2. `1049301000000100` looks like the standard mmol/mol value but the transformation is erroneously being applied to it, sometimes.
    - ACTION: Keep, do not transform, no need to apply filter but I will apply it so that everything is bounded in the same range.
3. `365845005` is nonsense
    - ACTION: Remove.   
4. `999791000000106`
    - ACTION: Keep, transform, bandpass-filter between 30 and some reasonable maximum.

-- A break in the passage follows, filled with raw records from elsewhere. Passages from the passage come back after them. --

-- ==== Sys2Proof/Laws/Run.lean ====
section
/-! SUPPORT. The one law of the register words: what State.run leaves, for a word that is executing, in its gang's threads and
in the rest of the state. -/

namespace Sys2Proof.Machine

open Sys2Proof

variable {s : State} {c : IssueCtx} {G : Gang}

theorem tested_eq {view : Gang} {reads writes : List Nat} {go : State}
    (hx : view.xblk = true ∨ ∀ r ∈ reads ++ writes, r < 32)
    (hp : ∀ l, inLanes c.lanes l = true → ∀ r ∈ reads, s.regPoisoned c.gang l r = false) :
    s.tested c view reads writes go = go := by
  unfold State.tested
  have h1 : xblockRaised view (reads ++ writes) = false := by
    unfold xblockRaised
    rcases hx with hx | hx
    · simp [hx]
    · simp only [Bool.and_eq_false_iff, List.any_eq_false, decide_eq_true_eq]
      exact .inr fun r hr => by have := hx r hr; omega
  have h2 : s.poisonedReads c.gang c.lanes reads = [] := by
    unfold State.poisonedReads
    split
    · rfl
    · rw [List.filterMap_eq_nil_iff]
      intro l hl
      have := hp l (mem_laneList.1 hl)
      rw [List.find?_eq_none.2 (by simpa using this)]; rfl
  rw [h1, h2]; rfl

theorem regionLanes_zero (hG : s.gangs.find? c.gang = some G)
    (ho : ∀ l, inLanes c.lanes l = true → (G.thread l).region = none) : s.regionLanes c.gang c.lanes = 0#64 := by
  unfold State.regionLanes
  apply laneSet_eq_zero
  rw [List.filter_eq_nil_iff]
  intro l hl
  rw [State.thread_eq hG]; simp [Thread.inRegion, ho l (mem_laneList.1 hl)]

/-! ## Fields that pop -/

theorem Shape.needs_met (sh : Shape) (fa fb : Nat) (t : Thread) (ha : fa < 64) (hb : fb < 64)
    (h : ∀ q < 4, ((if sh.a = .reg then [fa] else []) ++ (if sh.b = .reg then [fb] else [])).count (60 + q) ≤
      filledCount (nth [] t.queues q)) : (sh.needs fa fb).all t.met = true := by
  have key : ∀ e n, 60 ≤ e → e < 64 →
      n ≤ ((if sh.a = .reg then [fa] else []) ++ (if sh.b = .reg then [fb] else [])).count e →
      t.met (e - 60, n) = true := by
    intro e n h1 h2 h3
    have := h (e - 60) (by omega)
    rw [show 60 + (e - 60) = e by omega] at this
    unfold Thread.met
    simp only [show e - 60 < 4 by omega, if_true, decide_eq_true_eq]; omega
  have hp : ∀ (u : Use) e, u.pops e = true ↔ u = .reg ∧ 60 ≤ e := by intro u e; cases u <;> simp [Use.pops]
  unfold Shape.needs
  split <;> rename_i h1 h2
  · rw [hp] at h1 h2
    simp only [h1.1, h2.1, if_true] at key
    split
    · rename_i heq
      simp only [List.all_cons, List.all_nil, Bool.and_true]
      exact key _ _ h1.2 ha (by subst heq; simp)
    · simp only [List.all_cons, List.all_nil, Bool.and_true, Bool.and_eq_true]
      exact ⟨key _ _ h1.2 ha (by simp), key _ _ h2.2 hb (by simp)⟩
  · rw [hp] at h1
    simp only [h1.1, if_true] at key
    simp only [List.all_cons, List.all_nil, Bool.and_true]
    exact key _ _ h1.2 ha (by simp)
  · rw [hp] at h2
    simp only [h2.1, if_true] at key
    simp only [List.all_cons, List.all_nil, Bool.and_true]
    exact key _ _ h2.2 hb (by simp)
  · rfl

/-- The single-register fields that a word of a shape reads, in their order. -/
def Shape.fields (sh : Shape) (fa fb : Nat) : List Nat :=
  (if sh.a = .reg then [fa] else []) ++ (if sh.b = .reg then [fb] else [])

theorem Shape.needs_isEmpty (sh : Shape) (fa fb : Nat) : (sh.needs fa fb).isEmpty = !(sh.fields fa fb).any (60 ≤ ·) := by
  unfold Shape.needs Shape.fields
  have hp : ∀ (u : Use) e, (if u = .reg then [e] else []).any (60 ≤ ·) = u.pops e := by
    intro u e; cases u <;> simp [Use.pops]
  rw [List.any_append, hp, hp]
  cases sh.a.pops fa <;> cases sh.b.pops fb <;> simp only [] <;> first | rfl | (split <;> rfl)

/-- The thread as it was before a queue stall. -/
def Thread.unstalled (t : Thread) : Thread := match t.wait with | some (.queue _) => { t with wait := none } | _ => t

/-- The thread that reads fields whose queue entries are there: where one pops, a queue stall is over. -/
def Thread.fedFor (fields : List Nat) (t : Thread) : Thread := if fields.any (60 ≤ ·) then t.unstalled else t

/-- A word whose queue entries are there is admitted in every lane. -/
theorem admit_eq {sh : Shape} {fa fb : Nat} {view : Gang} (ha : fa < 64) (hb : fb < 64) (hc : s.ctx = some c)
    (hG : s.gangs.find? c.gang = some G) (h : Fed c G (sh.fields fa fb)) :
    s.letIn c view (sh.needs fa fb) = (s.onLanes c.gang c.lanes fun _ t => t.fedFor (sh.fields fa fb), c) := by
  unfold State.letIn
  have he := sh.needs_isEmpty fa fb
  by_cases hn : (sh.fields fa fb).any (60 ≤ ·) = true
  · rw [he, hn]
    simp only [Bool.not_true, Bool.false_eq_true, if_false]
    have hs : laneSet ((laneList c.lanes).filter fun l => !(sh.needs fa fb).all (s.thread c.gang l).met) = 0#64 := by
      apply laneSet_eq_zero
      rw [List.filter_eq_nil_iff]
      intro l hl
      rw [State.thread_eq hG, Shape.needs_met sh fa fb _ ha hb (h l (mem_laneList.1 hl))]; simp
    rw [hs]
    have h1 : c.lanes &&& ~~~0#64 = c.lanes := by apply BitVec.eq_of_getLsbD_eq; intro i hi; simp only [BitVec.getLsbD_and, BitVec.getLsbD_not, BitVec.getLsbD_zero, Bool.not_false, hi, decide_true,
        Bool.and_true]
    have h2 : c.blocked ||| 0#64 = c.blocked := by simp
    rw [h1, h2]
    refine Prod.ext ?_ rfl
    have hl : s.onLanes c.gang c.lanes (fun l t => if inLanes 0#64 l = true then
          match t.wait with
          | some (.queue _) => { t with wait := some (.queue ((view.thread l).needsNow t (sh.needs fa fb))) }
          | some _ => t
          | none => { t with wait := some (.queue ((view.thread l).needsNow t (sh.needs fa fb))) }
        else match t.wait with | some (.queue _) => { t with wait := none } | _ => t) =
        s.onLanes c.gang c.lanes fun _ t => t.fedFor (sh.fields fa fb) := by
      refine State.onLanes_congr _ _ _ fun G' _ l _ _ => ?_
      simp only [inLanes_zero, Bool.false_eq_true, if_false, Thread.fedFor, hn, if_true, Thread.unstalled]
    refine (congrArg (fun a : State => ({ a with ctx := some c } : State)) hl).trans ?_
    have : ∀ a : State, a.ctx = some c → { a with ctx := some c } = a := by intro a ha; cases a; simp only at ha; subst ha; rfl
    exact this _ (by simpa using hc)
  · have hn : (sh.fields fa fb).any (60 ≤ ·) = false := by simpa using hn
    rw [he, hn]
    simp only [Bool.not_false, if_true]
    refine Prod.ext ?_ rfl
    unfold State.onLanes State.onGang
    rw [SMap.modify_id]
    intro G' _
    unfold Gang.onLanes
    simp only [Thread.fedFor, hn, Bool.false_eq_true, if_false, ite_self, mapNumbered_id]

theorem overConstraints_none (y : Nat → Option (Relation × Bool)) (hy : ∀ l, inLanes c.lanes l = true → y l = none) :
    s.overConstraints c y = 0#64 := by
  unfold State.overConstraints
  simp only
  have : ∀ (ls : List Nat) (acc : Nat × DWord), (∀ l ∈ ls, y l = none) → acc.2 = 0#64 →
      (ls.foldl (fun (acc : Nat × DWord) l =>
        match (s.thread c.gang l).region, y l with
        | some r, some x =>
          if r.constraints.contains x then acc
          else if 8 ≤ r.constraints.length ∨ 256 ≤ acc.1 then (acc.1, acc.2 ||| laneBit l)
          else (acc.1 + 1, acc.2)
        | _, _ => acc) acc).2 = 0#64 := by
    intro ls
    induction ls with
    | nil => intro acc _ h; exact h
    | cons a t ih =>
      intro acc h1 h2
      rw [List.foldl_cons]
      apply ih _ (fun l hl => h1 l (by simp [hl]))
      rw [h1 a (by simp)]
      split <;> simp_all
  exact this _ _ (fun l hl => hy l (mem_laneList.1 hl)) rfl

/-- The lanes of the word stay in it: none is in a region, or the word may issue there and records no constraint. -/
def Stays (c : IssueCtx) (G : Gang) (w : WordSpec) : Prop :=
  Outside c G ∨ (w.deny = 0 ∧ w.shape.popsAny w.fa w.fb = false ∧ ∀ t v, (w.sym t v).con = none)

theorem regionOut_zero {view : Gang} {w : WordSpec} (hG : s.gangs.find? c.gang = some G) (h : Stays c G w) :
    (s.regionOut c view w).1 = 0#64 := by
  rcases h with h | ⟨h1, h2, h3⟩
  · simp [State.regionOut, regionLanes_zero hG h]
  · unfold State.regionOut
    simp only [h1, h2, Bool.false_eq_true, if_false, ne_eq, not_true_eq_false]
    split
    · rfl
    · exact overConstraints_none _ fun l _ => h3 _ _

### Apply new rules and check.

In [43]:
# Provide descriptive statistics of each SNOMED code.
r_tbl_srcode %>%
dplyr::select( person_id, dateevent, numericvalue, snomedcode ) %>%
dplyr::filter( snomedcode %in% codes_SNOMED_test_of_interest ) %>%
# Apply transformations, where appropriate
dplyr::mutate( numericvalue = numericvalue %>% as.numeric() ) %>%
dplyr::mutate(
        numericvalue = 
            dplyr::case_when(
               snomedcode %in%
                    c( '1003671000000109'
                      ,'999791000000106' ) ~ numericvalue %>%
                                             `-`( 2.15 ) %>%
                                             `*`( 10.929 ) %>%
                                             round()
                ,snomedcode == '1049301000000100' ~ numericvalue
                ,snomedcode == '365845005' ~ NA
                
                ,TRUE ~ NA_character_
            )
    ) %>%
# Apply bandpass filter.
dplyr::mutate(
    numericvalue = 
        dplyr::if_else(
            numericvalue < 30 | numericvalue > 100
            ,NA
            ,numericvalue )
) %>%
# Collect and summarise.
dplyr::collect() %>%
tidyr::drop_na() %>%
dplyr::group_by( snomedcode ) %>%
dplyr::summarise(
    n = n()
    ,max = max( numericvalue )
    ,mean = mean( numericvalue )
    ,median = numericvalue %>% quantile( 0.5 )
    ,min = min( numericvalue )
) %>%
dplyr::ungroup()

snomedcode,n,max,mean,median,min
<chr>,<int>,<dbl>,<dbl>,<dbl>,<dbl>
1003671000000109,54,98,52.24074,47,30
1049301000000100,3648,100,48.77599,43,30
999791000000106,807219,100,46.964,42,30


The new scripting rules provide sensible results. I will incorporate this into the `RESHAPE_cohort_generator.r` script.